# To arowana tank owners



## clubsoda (Oct 10, 2009)

Just wondering how long does RTG arowanas grow from 5 inches to 16 inches on average? 

I have kept so many different betas, discus, SA, African cichlids and even saltwater tank, which I'd never do it again . Anyhow arowanas always peak my interest.

The monster fish keeper forum always mentions bigger tank is better yes that's make sense to be happy indoor pond or huge tank - yes I agree but does any of you successfully kept just 1 aro in a 90 gal (24 inches depth) for 6+ years? more water changes? less live foods? Better filtration? Bare tank?

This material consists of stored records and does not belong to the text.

-- ==== Sys2Proof/Machine/Core.lean ====
section
/-! DEFINITION. The machine as the host reads it. -/
def Sys2Proof.core : Host.Core := { State := Sys2Proof.Machine.State, Fault := Sys2Proof.Machine.Fault, Refusal := Sys2Proof.Machine.Refusal, step := Sys2Proof.Machine.step, reset := Sys2Proof.Machine.State.reset }
end

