/-- MONITOR_CONVERSION shows its result in LAST of its input; a queued one enters the queue, or is counted in OVF before Q_OVF
fires; a read-back shows in RB and moves its group on. Q_DATA returns the oldest result and removes it, for the owner or a
delegate; an empty queue answers 0, and Q_UNDER fires; FLUSH empties it. SENSOR_CONVERSION shows a good reading; a bad one
fails the sensor with its cause and its bit in FAIL before SENSOR_FAIL fires; one of 118 °C or above fires THM_TRIP. Grace
that ends at or above 100 °C raises E to 1, ENFORCEMENT_RISE and ENFORCEMENT_FALL move it by 1 before THM_ENF fires, and
THERMAL_HOLD_END ends the part that one failed sensor has in HOLD, 10 s after its substitute has fallen to 97 °C, and HOLD
with the last of them. (R316, R321, R322, R323, R326, R327, R329, R330, R332, R334) -/
def Obligations.MonitorAndThermal : Prop :=
  (∀ (s : State) (core : Fin 2) (x : BitVec 16) (i : Nat), s.monRuns = true → s.monInput core = some i → i < 64 →
    (i < 48 ∨ 56 ≤ i → s.monQ i = false → AnswersVia (.monitorConversion core x) s (fun u => u.monThr.settle) fun u =>
      u.get (MON.LAST.ENTRY i) = (s.monTurn core).monWord core i x.toNat % 2 ^ 32 ∧ u.mon.queue = s.mon.queue ∧
      u.now = max s.now (Tab.get 0 s.mon.convAt core + us (if s.coreMode core = 2 then 16 else 1)) ∧ Keeps s u [(MON.LAST.ENTRY i).key]) ∧
    (i < 48 ∨ 56 ≤ i → s.monQ i = true → s.mon.queue.length < 1024 →
      AnswersVia (.monitorConversion core x) s (fun u => u.monThr.settle) fun u => u.mon.queue = s.mon.queue ++ [(s.monTurn core).monWord core i x.toNat] ∧
        u.get MON.Q_STAT.LEVEL = s.mon.queue.length + 1 ∧ u.get MON.Q_STAT.EMPTY = 0 ∧
        Keeps s u [(MON.LAST.ENTRY i).key, MON.Q_STAT.LEVEL.key, MON.Q_STAT.EMPTY.key]) ∧
    (i < 48 ∨ 56 ≤ i → s.monQ i = true → 1024 ≤ s.mon.queue.length →
      AnswersVia (.monitorConversion core x) s (fun u => (u.fire 0x0A MON.src.Q_OVF {}).settle) fun u => u.mon.queue = s.mon.queue ∧
        u.get MON.Q_STAT.OVF = satAdd 16 (s.get MON.Q_STAT.OVF) 1 % 2 ^ 16 ∧ Keeps s u [(MON.LAST.ENTRY i).key, MON.Q_STAT.OVF.key]) ∧
    (∀ c, 48 ≤ i → i < 56 → c = 8 * (i - 48) + Tab.get 0 s.mon.mux (i - 48) → (s.convTime core).rbCounts c = false →
      AnswersSettled (.monitorConversion core x) s fun u =>
        Tab.get 0 u.mon.mux (i - 48) = (Tab.get 0 s.mon.mux (i - 48) + 1) % 8 ∧ u.mon.queue = s.mon.queue ∧
        Keeps s u [(MON.LAST.ENTRY i).key, (BIA.RB.MV (c / 32) (c % 32)).key, (BIA.RB.CODE (c / 32) (c % 32)).key])) ∧
  (∀ (s : State) (m : Master) (v : Word), s.verdict m 0xA040 v (fieldsAt 0xA040) (s.monPairOk v) .take → AnswersSettled (.monitorModeWrite m v) s
    fun u => u.get MON.CTL.MODE = bits v.toNat 0 2 ∧ u.get MON.CTL.PAIR_IN = bits v.toNat 8 6 ∧ u.get MON.CTL.ALIGN = bits v.toNat 16 1 ∧
      u.mon.queue = s.mon.queue ∧
      (∀ core < 2, u.coreMode core = if (s.monPass core).isEmpty then bits v.toNat 0 2 else s.coreMode core) ∧
      Keeps s u [MON.CTL.MODE.key, MON.CTL.PAIR_IN.key, MON.CTL.ALIGN.key]) ∧
  (∀ (s : State) (m : Master), s.reaches m → s.pageOff 0x0A = false →
    (s.readsWithEffect m 0x0A = false → AnswersSettled (.monQueueRead m) s fun u =>
      u.out = [BitVec.ofNat 32 (s.mon.queue.headD 0)] ∧ u.mon = s.mon ∧ Keeps s u []) ∧
    (s.readsWithEffect m 0x0A = true → s.mon.queue = [] →
      AnswersVia (.monQueueRead m) s (fun u => ((u.fire 0x0A MON.src.Q_UNDER {}).reply 0).settle) fun u => Keeps s u [] ∧ u.mon = s.mon) ∧
    (∀ w rest, s.readsWithEffect m 0x0A = true → s.mon.queue = w :: rest →
      AnswersVia (.monQueueRead m) s (fun u => (u.monThr.reply w).settle) fun u => u.mon.queue = rest ∧
        u.get MON.Q_STAT.LEVEL = rest.length % 2 ^ 11 ∧ Keeps s u [MON.Q_STAT.LEVEL.key, MON.Q_STAT.EMPTY.key])) ∧
  (∀ (s : State) (m : Master) (v : Word), s.takes m 0xA060 v → v.getLsbD 16 = true →
    AnswersVia (.monQueueFlush m v) s (fun u => u.monThr.settle) fun u => u.mon.queue = [] ∧ u.get MON.Q_STAT.LEVEL = 0 ∧
      u.get MON.Q_STAT.EMPTY = 1 ∧ u.get MON.Q_CTL.THR = bits v.toNat 0 11 ∧
      Keeps s u [MON.Q_STAT.LEVEL.key, MON.Q_STAT.EMPTY.key, MON.Q_CTL.THR.key]) ∧
  (∀ (s : State) (i : Fin 72) (v : Int), s.inReset = false → s.resetting 0x09 = false → i.val < 40 → s.flag (THM.TEMP.FAILED i) = false →
    (s.failCause i v = 0 → s.flag THM.STAT.WARN = false → s.flag THM.REQ.REQ = false → v < 760 →
      (∀ j < 72, s.flag (THM.TEMP.VALID j) = true → s.shown j < 760) → AnswersVia (.sensorConversion i v) s (fun u => u.hsTemp.settle) fun u =>
        u.get (THM.TEMP.TEMP i) = toField 12 v ∧ u.get (THM.TEMP.VALID i) = 1 ∧ u.tempOf i = some v ∧
        Keeps s u [(THM.TEMP.TEMP i).key, (THM.TEMP.VALID i).key, THM.HOT.SENSOR.key, THM.HOT.TEMP.key, THM.STAT.NVM_OK.key] ∧
        (∀ j < 72, u.flag (THM.TEMP.VALID j) = true → u.shown j ≤ u.hot)) ∧
    (s.failCause i v = 0 → s.flag THM.STAT.WARN = true → s.flag THM.REQ.REQ = true → 944 ≤ v →
      AnswersVia (.sensorConversion i v) s (fun u => (u.hsTemp.fire 0x09 THM.src.THM_TRIP { detail := u.hsTemp.thmDetail }).settle) fun u =>
        u.get (THM.TEMP.TEMP i) = toField 12 v ∧ u.get THM.STAT.LEVEL = s.get THM.STAT.LEVEL ∧ u.slots = s.slots) ∧
    (s.failCause i v ≠ 0 → v < 944 → AnswersVia (.sensorConversion i v) s (fun u => (((u.fire 0x09 THM.src.SENSOR_FAIL
        { detail := [i.val, s.failCause i v] ++ leBytes 2 (toField 16 (u.shown i)) }).thresholds).nvmWindow).holdTrack i |>.hsTemp.settle) fun u =>
      u.get (THM.TEMP.FAILED i) = 1 ∧ u.get (THM.TEMP.CAUSE i) = s.failCause i v ∧ tbit (u.get (THM.FAIL.FAIL (i.val / 32))) (i.val % 32) = true ∧
      u.get THM.STAT.HOLD = 1 ∧ u.tempOf i = none ∧ Tab.get none u.thm.holds i.val = some (s.get THM.STAT.LEVEL, none))) ∧
  (∀ s : State, s.inReset = false →
    (s.thm.graceAt ≠ 0 → 800 ≤ s.hot → AnswersVia .graceExpiry s (fun u => (u.fire 0x09 THM.src.THM_ENF { detail := u.thmDetail }).settle) fun u =>
      u.get THM.STAT.LEVEL = 1 ∧ u.now = max s.now (s.thm.graceAt - 1) ∧ u.get CAN.BUDGET.THERM = 1 ∧ u.thm.graceAt = 0) ∧
    (s.thm.graceAt ≠ 0 → s.hot < 800 → AnswersSettled .graceExpiry s fun u => u.thm.graceAt = 0 ∧ Keeps s u []) ∧
    (1 ≤ s.get THM.STAT.LEVEL → s.get THM.STAT.LEVEL < 12 → 800 ≤ s.hot →
      AnswersVia .enforcementRise s (fun u => (u.fire 0x09 THM.src.THM_ENF { detail := u.thmDetail }).settle) fun u =>
        u.get THM.STAT.LEVEL = s.get THM.STAT.LEVEL + 1 ∧ u.thm.eAt = u.now ∧ s.now ≤ u.now) ∧
    (∀ c, s.thm.coolAt = some c → 1 ≤ s.get THM.STAT.LEVEL → s.get THM.STAT.LEVEL ≤ 12 → s.flag THM.STAT.HOLD = false →
      AnswersVia .enforcementFall s (fun u => ((u.fire 0x09 THM.src.THM_ENF { detail := u.thmDetail }).reqClear).settle) fun u =>
        u.get THM.STAT.LEVEL = s.get THM.STAT.LEVEL - 1 ∧ c + ms 1000 ≤ u.now ∧ u.thm.eAt = u.now)) ∧
  (∀ (s : State) (i t : Nat), s.holdNext = some (i, t) → AnswersSettled .thermalHoldEnd s fun u =>
    u.thm.holds = Tab.set none s.thm.holds i none ∧ u.flag THM.STAT.HOLD = !u.thm.holds.isEmpty ∧ u.now = max s.now (t + ms 10000) ∧ Keeps s u [THM.STAT.HOLD.key])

Please only respond if you have kept or better yet are currently keeping golden, Chilli Red or RTG arowanas not just posting research findings. 

Thanks!


----------



## cape (Jun 18, 2010)

I am not sure exact growth rate, but 6 years is definitely way too long in a 90 gal. You can most likely use the 90gal as grow out tank. Also, depending on feeding habits, growth rates would differ.


----------



## kuopan (Sep 6, 2010)

never had an rtg before but i've had a silver arrowana in a 125 gallon tank (6 footer). i bought it when it was maybe 3-4 inches long and it grew to almost 2 feet within a year. arrowanas grow super fast. i only fed mine arrowana sticks and tried to keep feeding to a minimum. Again, like any fish, their growth rate will be limited to the size of the tank. If kept in a smaller tank, they could get stunted which could cause other problems down the road.

i highly recommend a much larger tank than a 90 gallon (which is a 4 footer). If I were to keep an arrowana again, I'd probably get a minimum 180 gallon tank (ideally, I'd want a 220 gallon tank or larger if I were to keep them again). Couple of things to consider are:

- arrowanas are susceptible to drop eye when the tank is too small
- tank mates are difficult to add (especially ones that do not have the same growth rate) - i added a pacu which had the fastest growth rate i've ever seen
- if you decide to eventually sell/trade the arrowana, it can be difficult because they are soo large and powerful
- sometimes, my arrowana would get scared and smash into the aquarium - i'm lucky that it never broke my tank but i wouldn't be surprised if it did. Mine actually jumped out of my tank once when i was cleaning... = /.. 

good luck!


----------



## Jackson (Jan 30, 2009)

I've kept two greens and a RTG in the past and as said above at least a tank with 6' of length and 30" of width is what's needed to house an adult alone. 
Silvers and blacks would need an even bigger tank. 
Those were my stepping stone aro's but after I sold them I realized how these guys were not for me. I never took that next step of purchasing a really high grade I totally lost interest in them.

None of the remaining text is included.